The most recent studies improved in quality, including only randomised trials. This is important to consider when interpreting the results, as this may have reduced the number of significant differences seen in later trials between the 2 methods. Generally, the methodology in these systematic reviews, in particular, those by Zhang et al 21 and Long et al, 20 is valid. The review by Ma et al 22 had good methodology but included qRCTs which introduced risk of selection bias into the results. The study by Cheng et al 23 was generally well conducted, with an extensive search strategy and large number of trials, although the inclusion of non-randomised trials and qRCTs makes its data less reliable than other reviews. The review by Parker and Das 11 had generally good study design and considered factors such as the impact of surgeon experience, which the other studies did not, as well as looking at more comprehensive outcomes. The outcomes chosen by the other reviews could have been more complete with pain levels, a very important surgical outcome 34 and mobility largely absent. The heterogeneity associated with some of the outcomes measured was unavoidable but significant. Overall, we thought that all of the reviews met an acceptable level of evidence while also highlighting the need for further research.

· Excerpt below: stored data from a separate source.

/-! ## CP: the cartridge pool (chapter 6) -/

/-- The fourteen states of R115, in its order. -/
inductive CartState where
  | ready | blank | assigned | writing | verifying | written | packed | out | returned | dirty
  | erasing | missing | faulted | retired
  deriving DecidableEq, Repr

/-- A cartridge record (R114). `link` is a slot of the plan store. -/
structure CartRecord where
  serial   : CartSerial
  capClass : Nat
  e        : Nat
  wear     : Nat
  state    : CartState
  socket   : Option SocketNo
  link     : Option Nat
  tag      : Option LoanTag
  stamp    : Nat
  deriving DecidableEq, Repr

structure Cp where
  records : Table CartRecord
  stamp   : Nat
  deriving DecidableEq, Repr

/-! ## SHU: shelf and holds (chapter 7) -/

/-- A shelf entry (R128) with its announce mark (R137). -/
structure ShelfEntry where
  title    : Title
  perCopy  : Nat
  owned    : Nat
  onShelf  : Nat
  reserved : Nat
  mark     : Bool
  deriving DecidableEq, Repr

/-- A hold record (R133). `offered` is the target and the deadline while Offered, `none` while Waiting. -/
structure Hold where
  order    : OrderSerial
  item     : Nat
  title    : Title
  version  : Version
  volumes  : Nat
  patron   : Patron
  zone     : Nat
  urgency  : Urgency
  placed   : Option Nat
  seq      : Nat
  offered  : Option (Station × Moment)
  setAside : Bool
  deriving DecidableEq, Repr

/-- SHU: `holds` in hold order (R133). `due` is the model's own: the titles of which a copy became free in
the act now running and which are owed a serve pass of the first kind (R136); empty between steps (log 31). -/
structure Shu where
  shelf : Table ShelfEntry
  holds : List Hold
  seq   : Nat
  held  : List Frame
  due   : List Title
  deriving DecidableEq, Repr

/-! ## LU: loans and the calendar (chapter 8) -/

/-- The states of a loan record (R146), in its order. -/
inductive LoanState where
  | carded | out | overdue | inTransfer
  deriving DecidableEq, Repr

/-- What a loan's container holds (R145). -/
inductive LoanBody where
  | cartridge (serials : List CartSerial)
  | braille (item : Nat) (title : Title) (copySet : LoanTag) (part parts first last perCopy : Nat)
  deriving DecidableEq, Repr

/-- A loan record (R145). -/
structure Loan where
  tag    : LoanTag
  order  : OrderSerial
  patron : Patron
  zone   : Nat
  body   : LoanBody
  carded : Nat
  due    : Nat
  state  : LoanState
  deriving DecidableEq, Repr

structure Lu where
  loans      : Table Loan
  nextSerial : LoanSerial
  day        : Nat
  dayKnown   : Bool
  writeOffs  : Nat
  held       : List Frame
  deriving DecidableEq, Repr

/-! ## MLC: the mail lane (chapter 9) -/

inductive BinState where
  | open | full | disabled
  deriving DecidableEq, Repr

/-- A bin (R169). -/
structure Bin where
  state    : BinState
  capacity : Nat
  count    : Nat
  first    : Option LoanTag
  last     : Option LoanTag
  deriving DecidableEq, Repr

inductive CardState where
  | writing | done | fault
  deriving DecidableEq, Repr

/-- A loan of the lane order with its card state (R162). -/
structure LaneSlot where
  tag  : LoanTag
  card : CardState
  deriving DecidableEq, Repr

/-- The card writer (R163); the card deadline is absent until the image has been sent (R162). -/
inductive Writer where
  | idle
  | writing (tag : LoanTag) (deadline : Option Moment)
  | fault (tag : LoanTag)
  deriving DecidableEq, Repr

/-- The gate (R165, R167). `tag` is `none` for an unexpected container; `bin` is the bin diverted into, or
the bin chosen first. -/
inductive Gate where
  | empty
  | diverting (tag : Option LoanTag) (bin : Nat)
  | holding (tag : Option LoanTag) (bin : Nat)
  deriving DecidableEq, Repr

/-- The reasons for which the lane is Blocked (R161), in the order of their precedence. -/
inductive BlockReason where
  | dayUnknown | loansFull | laneOrderFull | noOpenBin
  deriving DecidableEq, Repr

/-- A manifest record (R170). -/
structure ManifestRec where
  sack     : Nat
  bin      : Nat
  count    : Nat
  first    : Option LoanTag
  last     : Option LoanTag
  day      : Nat
  dayKnown : Bool
  deriving DecidableEq, Repr

/-- MLC: `lane` is `none` while Running; `laneList` names bundles by order serial and bundle number;
`cardOut` is the card image last sent to the card writer, in the order of its bits on CWD (R162, R201). -/
structure Mlc where
  bins      : List Bin
  laneList  : List (OrderSerial × Nat)
  laneOrder : List LaneSlot
  sackNo    : Nat
  manifest  : Table ManifestRec
  writePos  : Nat
  writer    : Writer
  gate      : Gate
  lane      : Option BlockReason
  cardOut   : List Bool
  deriving DecidableEq, Repr

/-! ## RTI: returns (chapter 10) -/

inductive ChuteState where
  | idle | reading | routing
  deriving DecidableEq, Repr

inductive Route where
  | intake | transfer | manual
  deriving DecidableEq, Repr

/-- The contents of a return face (R201). -/
inductive CardBody where
  | cartridge (serials : List CartSerial)
  | braille (title : Title) (copySet : LoanTag) (part parts first last : Nat)
  deriving DecidableEq, Repr

/-- A decoded return face. -/
structure Card where
  tag  : LoanTag
  body : CardBody
  deriving DecidableEq, Repr

structure Rti where
  chute    : ChuteState
  deadline : Option Moment
  route    : Option Route
  lastCard : Option (Card × Route)
  held     : List Frame
  deriving DecidableEq, Repr

/-! ## PP: the panel port (chapter 11) -/

inductive SocketReason where
  | invalidHeader | serialInAnotherSocket | poolFull | inLane | onLoan | faulted | retired
  deriving DecidableEq, Repr

inductive ReturnReason where
  | readFailure | checkDigit | format | noOwner | notMailed | shelfRefused
  deriving DecidableEq, Repr

inductive ConfigCause where
  | stationZero | checksum
  deriving DecidableEq, Repr

/-- The event kinds with the arguments their records carry (R189). -/
inductive Event where
  | loadCartridges (capClass slot : Nat)
  | socketRefused (k : SocketNo) (reason : SocketReason)
  | cartridgeFaulted (k : SocketNo)
  | cartridgeRetired (k : SocketNo)
  | pickList (record item : Nat)
  | cardFault (tag : LoanTag)
  | binFull (bin : Nat)
  | laneBlocked (reason : BlockReason)
  | unexpectedContainer
  | returnUnread (reason : ReturnReason)
  | strayReturn (tag : LoanTag)
  | imageDamaged (entry : Nat)
  | itemFailed (order : OrderSerial) (item : Nat)
  | dayRegression (day : Nat)
  | numberClash
  | configFault (cause : ConfigCause)
  | holdLapsed (order : OrderSerial) (item : Nat)
  | loanWrittenOff (tag : LoanTag)
  | eventsLost (count : Nat)
  deriving DecidableEq, Repr

/-- The pointer (R186): for table 0, `offset` is the byte position of the event view. -/
structure Pointer where
  table  : Byte
  index  : Nat
  offset : Nat
  deriving DecidableEq, Repr

/-- The record buffer (R187). -/
structure RecordBuffer where
  table : Byte
  index : Nat
  bytes : List Byte
  stale : Bool
  deriving DecidableEq, Repr

/-- A command that has been taken: the command byte and the argument bytes as they stood at its write (R190). -/
structure TakenCommand where
  byte : Byte
  arg0 : Byte
  arg1 : Byte
  arg2 : Byte
  arg3 : Byte
  deriving DecidableEq, Repr

/-- The command slot (R190). -/
inductive CommandSlot where
  | idle
  | executing (command : TakenCommand)
  deriving DecidableEq, Repr

inductive CommandOutcome where
  | none | accepted | refused
  deriving DecidableEq, Repr

structure Pp where
  arg0         : Byte
  arg1         : Byte
  arg2         : Byte
  arg3         : Byte
  command      : Byte
  pointer      : Pointer
  prefetch     : Byte
  buffer       : RecordBuffer
  dataOut      : Byte
  slot         : CommandSlot
  outcome      : CommandOutcome
  refusedWrite : Bool
  pause        : Bool
  events       : List Event
  drops        : Nat
  eventsLost   : Bool
  deriving DecidableEq, Repr

/-! ## The station -/

/-- The whole part. `clock` is the station's clock (log 1), `raceCount` the number of free choices made of the order of
offers (log 8) and of the end of a slice (log 42), `pending` the queue of waiting commands, first in, first out. -/
structure State where
  clock     : Moment
  raceCount : Nat
  cfl       : Cfl
  fli       : Fli
  au        : Au
  wq        : Wq
  isc       : Isc
  de        : De
  cp        : Cp
  shu       : Shu
  lu        : Lu
  mlc       : Mlc
  rti       : Rti
  pp        : Pp
  pending   : List Instr
  deriving DecidableEq, Repr

/-- No command of the part stops it: the manual gives every event an effect or says that it is ignored.
There is no constructor. -/
inductive Fault where
  deriving DecidableEq, Repr

/-- Why a command has no meaning. -/
inductive Refusal where
  /-- Raised by an arm of `exec` for a command that is not modelled yet; safe. -/
  | notModelled (mnemonic : String)
  deriving DecidableEq, Repr

/-! ## The state after reset -/

/-- FLI after reset (R17), its joining wait beginning at `now` (R14). -/
def Fli.start (now : Moment) (tx : TxState) : Fli :=
  { txState := tx, lastSender := none, slotZero := none, line := .idle, queue := [], alternation := 0,
    collisions := 0, joinFrom := some now, sending := none, withdrawHead := false, ownEndDue := false,
    lineOut := [] }

/-- AU after reset (R45). -/
def Au.start : Au := { entries := [], malformed := 0, declined := 0, held := [] }

/-- WQ after a power-on reset (R69). -/
def Wq.start : Wq := { records := [], plan := [], held := [], early := [] }

/-- An Idle fetch stream (R90). -/
def FetchStream.idle : FetchStream :=
  { state := .idle, image := none, entry := none, candidates := [], askStart := 0, askCount := 0,
    runStart := 0, runEnd := 0, sector := 0, slice := 0, crc := 0, buffer := none, silence := none,
    retryAt := none }

/-- ISC after a power-on reset (R90): the first scrub expiry comes at `firstScrub`. -/
def Isc.start (firstScrub : Moment) : Isc :=
  { directory := [], chains := [], crcArea := [], store := [], useCounter := 0, fetch0 := .idle,
    fetch1 := .idle, serve0 := none, serve1 := none, scrubCursor := 0, scrubRead := none,
    scrubNext := firstScrub, guardDiscards := 0, port := none, lastFetch := 1, lastServe := 1,
    held := [] }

This study comprehensively reports the findings of all relevant studies comparing the performance of PCCP and DHS for intertrochanteric fractures and assesses the quality of the evidence thoroughly. A limitation of this work is the lack of an original meta-analysis.
The number of patients used in the systematic reviews was relatively small and from different countries which makes it difficult to apply these results directly to a UK population. However, we believe that these results warrant further research into the possible benefits of PCCP for the UK population. It may be helpful to set up a registry for trochanteric fracture implants and their outcomes, similar to the National Joint Registry. This could be useful as it may track differences in the UK setting between treatment modalities and their outcomes and highlight any important differences in outcomes.
Conclusions
In conclusion, PCCP appears to demonstrate an advantage over DHS in intertrochanteric hip fractures by reducing blood loss. Current RCTs and the subsequent systematic reviews are of varying quality. Further research is warranted in this area as the PCCP may reduce postoperative complications making it an attractive option in particularly frail patients. Further cost-based analysis would be useful first before this could be applied to the UK situation.
Footnotes
Funding:
The author(s) received no financial support for the research, authorship, and/or publication of this article.
Declaration of Conflicting Interests:
The author(s) declared no potential conflicts of interest with respect to the research, authorship, and/or publication of this article.
Author Contributions
JHS performed the literature search and JHS and AC wrote the manuscript. All authors reviewed the papers and the manuscript.